Who is your favorite supporting character?
I’m fond of Guid’Antonio’s young “manservant,” Cesare Ridolfi. In the books, Cesare ages from twelve to nineteen. He’s “feather-footed,” a gossip, a fashionista and foodie who speaks his mind and often sets Guid’Antonio straight. Also, there’s Orsetto, or Little Bear, Guid’Antonio’s pet dog, who is dear to his heart and mine. Orsetto is a Lagotto Romagnolo, a curly-haired, Italian truffle-hunting dog—and I cannot quite believe there are now two of them in my neighborhood.
I believe you have a third book in the series planned.

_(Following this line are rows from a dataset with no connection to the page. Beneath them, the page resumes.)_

-- ==== Sys2Proof/Laws/PerInstr.lean ====
section
/-!
SUPPORT. What holds of every command as syntax, one lemma per constructor: a well-formed command brings at most 65,536 bytes with it.
-/
namespace Sys2Proof.Laws.WellFormedSizes
open Sys2Proof

/-- A well-formed command brings at most 65,536 bytes. -/
def Statement (i : Instr) : Prop := i.wf = true → i.bytes ≤ 65536

theorem of_wf (i : Instr) : Statement i := fun h => by
  simp only [Instr.wf, Bool.and_eq_true, decide_eq_true_eq] at h
  exact h.1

Yes. The series arc is the Pazzi Conspiracy, the name given to the plot to murder Lorenzo and Guiliano de’ Medici at the elevation of the Host one Sunday morning. Books I and II have been leading to that event and slightly away from it. Book III is the assassination itself—one brother died, one escaped. This backdrop provides Guid’Antonio’s arc—dipping to his lowest point, and then to a resurrection of spirit. The books are about hope even in the worst of times. There is always light at the end of the tunnel, no matter how distant or dim.
What is the last great book you read?
Adriana Trigiani’s The Good Left Undone.